SET @SQL=STUFF((SELECT ', ' + QUOTENAME([name])
+ ' = LTRIM(RTRIM(' + QUOTENAME([name]) + '))' FROM
sys.columns WHERE object_id=object_id(@schema_Table_name)
AND system_type_id IN(35,99,167,175,231,29)
FOR XML PATH('')),1,1,'')
PRINT @SQL

SET @SQL = 'UPDATE ' + @schema_Table_name + ' SET' + @SQL
PRINT @SQL

EXEC(@SQL)

Return value zero indicates success.

Next, I converted the date fields (which were imported as varchar) to Date data type in the SQL database & added appropriate indexes to the two tables to improve query speed.

This concluded the data load.

Data Validation

To validate the data load into SQL is accurate, I wrote a more extensive PowerShell script to count the lines per year and per election and compared those against SQL. Here is my PowerShell code:

# Usage: getLineCount [year] [optional ElectionType]
# Get the year from command line.
$year=$args[0]

# If specified, get the election type from the second command-line parameter
$electionType=$args[1]

# Define $tab as the tab character.
$tab = [char]9

# Set the search string. In this case, searching for a slash, followed by the year,
# then a tab, then "GEN" to find the general election for that year.
$searchString = "/$($year)$($tab)$($electionType)"

# Get all history text files in the 2018-12 folder
$files = Get-ChildItem '.\2018-12\20181211_VoterHistory\???_H_20181211.txt'

# set up the report filename.
$outfile = "$($year)_$($electionType)_Election_Report.txt"

# Initialize the output file and write the header
Set-Content $outfile " $($electionType) Votes in $year by County"
Add-Content $outfile "----------------------------------------"
Add-Content $outfile "- Searching for $searchString"
Add-Content $outfile "----------------------------------------"
Add-Content $outfile " "

# For each file...
foreach ($file in $files) {
# Get the file contents, Fild all the matching lines and count them.
$data = Get-Content $file | Select-String -Pattern $searchString | Measure-Object -Line
# write a line to the report file with the county code (derived from the filename)
# and the number of matching lines.
Add-Content $outfile "$($file.Name.Substring(0,3)) : $($data.Lines)"
}

The corresponding SQL code is below. If the data import is accurate, both sets of outputs should match exactly.

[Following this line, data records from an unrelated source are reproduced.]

-- ==== Sys2Proof/Machine/Power.lean ====
section
/-! DEFINITION. The feed, the main rails, pins and their filters, the I3C target, the temperature sensors, and the end of
an ember dump (17 R489, R490; 18 R510; 19 R519 to R525, R528, R531). -/
namespace Sys2Proof.Machine

/-! ### Power-down and the module reset (R521 to R523) -/

/-- A dump that power-down or a trip cuts short leaves the slot that it was writing without a valid header. -/
def cutDump (s : State) : State :=
  match s.lamp.dump with
  | none => s
  | some d =>
    if d.early then s
    else if (newestEmber s).valid && !s.lamp.newestB then s.setLamp (fun l => { l with emberB := { l.emberB with valid := false } })
    else s.setLamp (fun l => { l with emberA := { l.emberA with valid := false } })

/-- The main rails go off. -/
def powerDown (s : State) (cause : Byte) : State :=
  (wipeMain (cutDump s)).setPower (fun p => { p with
    mainOn := false, pwrgd := false, offWait := true, startCause := cause, cycleReq := false, heldCmds := [] })

/-- Every main-rail domain is reset with its power on. -/
def moduleReset (s : State) (cause : Byte) : State :=
  (wipeMain s).setPower (fun p => { p with startCause := cause, cycleReq := false, heldCmds := [] })

/-- Requests that wait while an ember dump is written (R522): POWER_CMD 2, 3 and 4, and 6 for SYS_RESET_N. -/
def whenDumped (s : State) (cmd : Byte) (f : State → State) : State :=
  if s.lamp.dump.isSome then s.setPower (fun p => { p with heldCmds := p.heldCmds ++ [cmd] }) else f s

/-- POWER_CMD OFF. -/
def turnOff (s : State) : State :=
  let s := s.setPower (fun p => { p with cmdOff := true, cycling := false, powerDue := false })
  if s.power.mainOn then powerDown s 2 else s

/-- POWER_CMD CYCLE: off, then on when the minimum time off has passed. -/
def turnCycle (s : State) : State :=
  let s := s.setPower (fun p => { p with cmdOff := false, cycling := true, powerDue := p.pwrEn })
  if s.power.mainOn then powerDown s 3 else s

/-- COLD_RESET, or SYS_RESET_N. -/
def turnReset (s : State) (cause : Byte) : State := if s.power.mainOn then moduleReset s cause else s

/-! ### POWER_CMD (R522, R524, R525) -/

def execPowerOn (s : State) : Host.Outcome State Fault Refusal :=
  .next (if !s.power.feed then s
    else s.setPower (fun p => { p with cmdOff := false, powerDue := p.powerDue || (p.pwrEn && !p.mainOn) }))

def execPowerOff (s : State) : Host.Outcome State Fault Refusal :=
  .next (if !s.power.feed then s else whenDumped s 2 turnOff)

def execCycle (s : State) : Host.Outcome State Fault Refusal :=
  .next (if !s.power.feed || s.power.cycling then s else whenDumped s 3 turnCycle)

def execColdReset (s : State) : Host.Outcome State Fault Refusal :=
  .next (if !s.power.feed then s else whenDumped s 4 (turnReset · 7))

def execI3cComputeReset (s : State) : Host.Outcome State Fault Refusal :=
  .next (if mainUp s && !s.lamp.booting && !frozen s then autoReset s 4 0 false else s)

/-! ### Alerts and the I3C target (R524, R525) -/

/-- Alert bits whose conditions hold. -/
def heldAlerts (s : State) : W16 :=
  BitVec.ofNat 16 (2 ^ alBootHalt * b2n s.lamp.halted + 2 ^ alGaveUp * b2n s.lamp.gaveUp + 2 ^ alFatal * b2n s.lamp.fatal +
    2 ^ alCycle * b2n s.power.cycleReq + 2 ^ alHeld * b2n (s.power.heldNow != 0))

def execAlertClear (v : BitVec 16) (s : State) : Host.Outcome State Fault Refusal :=
  .next (s.setPower (fun p => { p with alert := p.alert &&& ~~~(v &&& ~~~(heldAlerts s)) }))

def execAlertRepeat (s : State) : Host.Outcome State Fault Refusal :=
  .next (match (List.range 16).find? (fun i => s.power.alert.getLsbD i) with
  | some i => emit s (.ibi i)
  | none => s)

def execDynamicAddress (addr : BitVec 7) (s : State) : Host.Outcome State Fault Refusal :=
  .next (if s.power.feed then s.setPower (fun p => { p with i3cAddr := some addr }) else s)

/-- STATE of the I3C target. -/
def i3cState (s : State) : Nat :=
  if !s.power.mainOn then (if s.power.powerDue then 1 else 0)
  else if s.lamp.fatal then 6 else if s.lamp.halted then 5 else if s.lamp.booting then 2
  else if (computeReset s).isSome then 4 else 3

/-- What the tray controller reads at a register index of the I3C target; registers of the main domain read 0 while the
main rails are off. -/
def readI3c (s : State) (idx : Nat) : Nat :=
  let main (v : Nat) : Nat := if s.power.mainOn then v else 0
  match idx with
  | 0 => b2n s.lamp.variantA + main (2 * s.lamp.classNow.toNat + 2 ^ 16 * bits (readReg s .pf 0x130).toNat 16 16)
  | 1 => s.lamp.serial.toNat
  | 2 => i3cState s
  | 3 => s.power.alert.toNat
  | 5 => main (((List.range 65).foldl (fun m i =>
      if sval 16 m.toNat < sval 16 (sensorReading s i).toNat then sensorReading s i else m) (sensorReading s 64)).toNat +
      2 ^ 16 * (sensorReading s 65).toNat)
  | 6 => s.power.inputPower.toNat
  | 7 => main (readReg s .pf 0x130).toNat
  | 8 => main (readReg s .pf 0x1100).toNat
  | _ => 0

/-! ### PWR_EN and sequencing (R521, R522) -/

/-- A rising edge while POWER_CMD OFF stands does nothing but end its standing: the next one powers up. -/
def execPwrEnHigh (s : State) : Host.Outcome State Fault Refusal :=
  .next (if s.power.pwrEn then s
    else s.setPower (fun p => { p with pwrEn := true, cmdOff := false, powerDue := p.powerDue || (!p.cmdOff && !p.mainOn) }))

def execPwrEnLow (s : State) : Host.Outcome State Fault Refusal :=
  .next (
    let s := s.setPower (fun p => { p with pwrEn := false, powerDue := false, cycling := false })
    if s.power.mainOn then powerDown s 1 else s)

/-- The main rails come up; the cold boot that follows is a row of its own. -/
def execPowerUp (s : State) : Host.Outcome State Fault Refusal :=
  .next (
    let p := s.power
    if p.powerDue && !p.offWait && p.feed && !p.tripped && !p.mainOn && p.pwrEn then
      s.setPower (fun p => { p with mainOn := true, pwrgd := true, powerDue := false, cycling := false })
    else s)

def execMinOffTimeEnd (s : State) : Host.Outcome State Fault Refusal :=
  .next (s.setPower (fun p => { p with offWait := false }))

/-! ### SYS_RESET_N and held resets (R523, R528) -/

def execSysResetAssert (s : State) : Host.Outcome State Fault Refusal :=
  .next (if !s.power.sysResetN then s
    else whenDumped (s.setPower (fun p => { p with sysResetN := false })) 6 (turnReset · 6))

def execSysResetRelease (s : State) : Host.Outcome State Fault Refusal :=
  .next (if s.power.sysResetN then s
    else s.setPower (fun p => { p with sysResetN := true, heldNow := p.heldNow &&& 2 }))

/-- A pin has been asserted longer than 1 s: once per assertion. Its record waits for the next cold boot while the main
rails are off or the module is in reset. -/
def execResetHeld (perst : Bool) (s : State) : Host.Outcome State Fault Refusal :=
  .next (
    let i := b2n perst
    if (if perst then s.power.perstN else s.power.sysResetN) || s.power.heldNow.getLsbD i then s
    else
      let b : BitVec 2 := BitVec.ofNat 2 (2 ^ i)
      let s := s.setPower (fun p => { p with
        heldNow := p.heldNow ||| b, sysHeld := p.sysHeld || !perst, perstHeld := p.perstHeld || perst })
      let s := raiseAlert s alHeld
      if mainUp s then logErr s pPWR 2 { status := stReset }
      else s.setPower (fun p => { p with heldDue := p.heldDue ||| b }))

/-! ### Coolant input (R528) -/

/-- COOLANT_FAULT_N is ignored on an AX9E-A and while it is masked. -/
def coolantOn (s : State) : Bool := !s.lamp.variantA && !s.power.masked

def execCoolantFault (s : State) : Host.Outcome State Fault Refusal :=
  .next (
    let s := s.setPower (fun p => { p with coolantN := false })
    if coolantOn s then raiseAlert (if s.power.mainOn then logEvt s pPWR 0 else s) alCoolant else s)

def execInputMasked (edges : Nat) (s : State) : Host.Outcome State Fault Refusal :=
  .next (
    if coolantOn s && decide (1000 < edges) then
      let s := s.setPower (fun p => { p with masked := true })
      let s := if s.power.mainOn then logRecord (logEvt s pPWR 1) pPWR { status := stFormat } else s
      raiseAlert s alMasked
    else s)

/-! ### The feed (R519) -/

/-- The standby rail comes up; a feed that returns after a trip keeps the trip as the cause of the next start. -/
def execFeedConnect (s : State) : Host.Outcome State Fault Refusal :=
  .next (
    if s.power.feed && !s.power.tripped then s
    else
      let p := s.power
      (wipeMain s).setPower (fun _ => { Power.reset with
        mainOn := false, pwrgd := false, powerDue := p.pwrEn, pwrEn := p.pwrEn, sysResetN := p.sysResetN,
        perstN := p.perstN, coolantN := p.coolantN, stopLimit := shippedLimits s.lamp.variantA,
        startCause := if p.tripped then p.startCause else 0 }))

/-- A trip opens the input stage and switches off every main rail at once. -/
def trip (s : State) (cause : Byte) : State :=
  (powerDown s cause).setPower (fun p => { p with tripped := true, powerDue := false, cycling := false })

def execInputRangeTrip (s : State) : Host.Outcome State Fault Refusal :=
  .next (if s.power.feed && !s.power.tripped then trip s 5 else s)

def execOvercurrentTrip (s : State) : Host.Outcome State Fault Refusal :=
  .next (if s.power.feed && s.power.mainOn then raiseAlert (trip s 4) alOver else s)

/-! ### Temperature sensors (R531; 17 R489, R490) -/

/-- The highest valid reading of some sconces' sensors. -/
def hottest (s : State) (l : List Nat) : Option W16 :=
  l.foldl (fun m i =>
    let z := tget Sensor.fresh s.power.sensors i
    if z.failed then m
    else match m with
      | none => some z.reading
      | some r => if sval 16 r.toNat < sval 16 z.reading.toNat then some z.reading else m) none

/-- The reading that stands for a failed sensor. -/
def substitute (s : State) (n : Nat) : Option W16 :=
  let all := hottest s (List.range 64)
  if n < 64 then
    match hottest s ((List.range 8).map (fun i => 8 * (n / 8) + i)) with
    | some r => some r
    | none => if failedSensor s 64 then all else some (sensorReading s 64)
  else all

/-- A calibrated reading; one that does not fit its 16 bits is a free value. -/
def calibrated (s : State) (n : Nat) (raw : W16) : W16 × State :=
  let v := sval 16 raw.toNat + sval 32 (tget 0 s.power.tempOffset n).toNat
  if fitsSigned 16 v then (BitVec.ofInt 16 v, s)
  else let (f, s) := draw s; (f.setWidth 16, s)

/-- The stop limit of a sensor. -/
def stopLimitOf (s : State) (n : Nat) : Int :=
  sval 16 (bits s.power.stopLimit.toNat (if n = 65 then 16 else 0) 16)

/-- A reading within MARGIN of its limit is reported when it comes there. -/
def nearLimit (s : State) (n : Nat) (r : W16) : Bool :=
  let m := bits (regGet s (rk pTHM 0x118)).toNat 0 12
  m != 0 && decide (stopLimitOf s n - m ≤ sval 16 r.toNat)

/-- One sample of a sensor. -/
def sample (s : State) (n : Nat) (raw : W16) : State :=
  let z := tget Sensor.fresh s.power.sensors n
  let (r, s) := if z.failed then ((substitute s n).getD z.reading, s) else calibrated s n raw
  let above := decide (stopLimitOf s n < sval 16 r.toNat)
  let near := nearLimit s n r
  let count := if above then z.overCount + 1 else 0
  let s := s.setPower (fun p => { p with sensors := tput p.sensors n { z with reading := r, overCount := count, near := near } })
  let s := if n < 65 ∧ sval 16 s.power.peakTemp.toNat < sval 16 r.toNat then
      s.setPower (fun p => { p with peakTemp := r, peakSensor := BitVec.ofNat 7 n }) else s
  let s := if near && !z.near && s.power.mainOn then raiseAlert (logEvt s pTHM 0) alNear else s
  if 3 ≤ count ∧ s.power.mainOn ∧ ¬ s.lamp.fatal then fatalStop s 1 (BitVec.ofNat 8 n) r else s

def execSensorSample (sensor : Nat) (raw : BitVec 16) (s : State) : Host.Outcome State Fault Refusal :=
  onOk (sensorOk sensor) (sample s sensor raw)

/-- A sensor fails its self-check. -/
def execSensorFail (sensor : Nat) (s : State) : Host.Outcome State Fault Refusal :=
  onOk (sensorOk sensor) (
    if failedSensor s sensor then s
    else
      let s := s.setPower (fun p => { p with sensors := tmod Sensor.fresh p.sensors sensor (fun z => { z with failed := true }) })
      logErr s pTHM 0 { status := stUncorr, info := sensor })

/-! ### The end of an ember dump (18 R510) -/

/-- The flash copy is written to the slot that does not hold the newest valid dump; one that fails leaves that slot
invalid. -/
def writeEmber (s : State) (d : Dump) (flashOk : Bool) : State :=
  let toB := s.lamp.emberA.valid && !s.lamp.newestB
  if d.early then s
  else if !flashOk then cutDump s
  else
    let e := emberOf s d
    s.setLamp (fun l => { l with
      emberA := if toB then l.emberA else e, emberB := if toB then e else l.emberB, newestB := toB })

/-- A request that the dump held back. -/
def heldAct (s : State) (c : Byte) : State :=
  if c = 2 then turnOff s
  else if c = 3 then (if s.power.cycling then s else turnCycle s)
  else if c = 4 then turnReset s 7 else turnReset s 6

/-- What the dump held back happens now, in its order. -/
def releaseHeld (s : State) : State := s.power.heldCmds.foldl heldAct (s.setPower (fun p => { p with heldCmds := [] }))

def execEmberDump (flashOk : Bool) (s : State) : Host.Outcome State Fault Refusal :=
  .next (match s.lamp.dump with
  | none => s
  | some d =>
    let s := writeEmber s d flashOk
    releaseHeld (requestCycle (s.setLamp (fun l => { l with dump := none }))))

end Sys2Proof.Machine
end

-- // Get all votes by county in 2014 for all elections.
-- // To get other years, change the year in line 9.
-- // To get only the General election, uncomment line 10.
SELECT
H.CountyCode, COUNT(H.CountyCode)
FROM
dbo.tblVoterHistories AS H
WHERE
(H.ElectionDate BETWEEN CONVERT(date, '2014.01.01', 102) AND CONVERT(date, '2014.12.31', 102))
-- AND (H.ElectionType = 'GEN')
GROUP BY H.CountyCode
ORDER BY H.CountyCode

Both sets of data do match perfectly. Here are the output files. I’ve attached a Data_Audit zip file containing the PowerShell script, the raw output files, and an Excel sheet comparing the SQL results.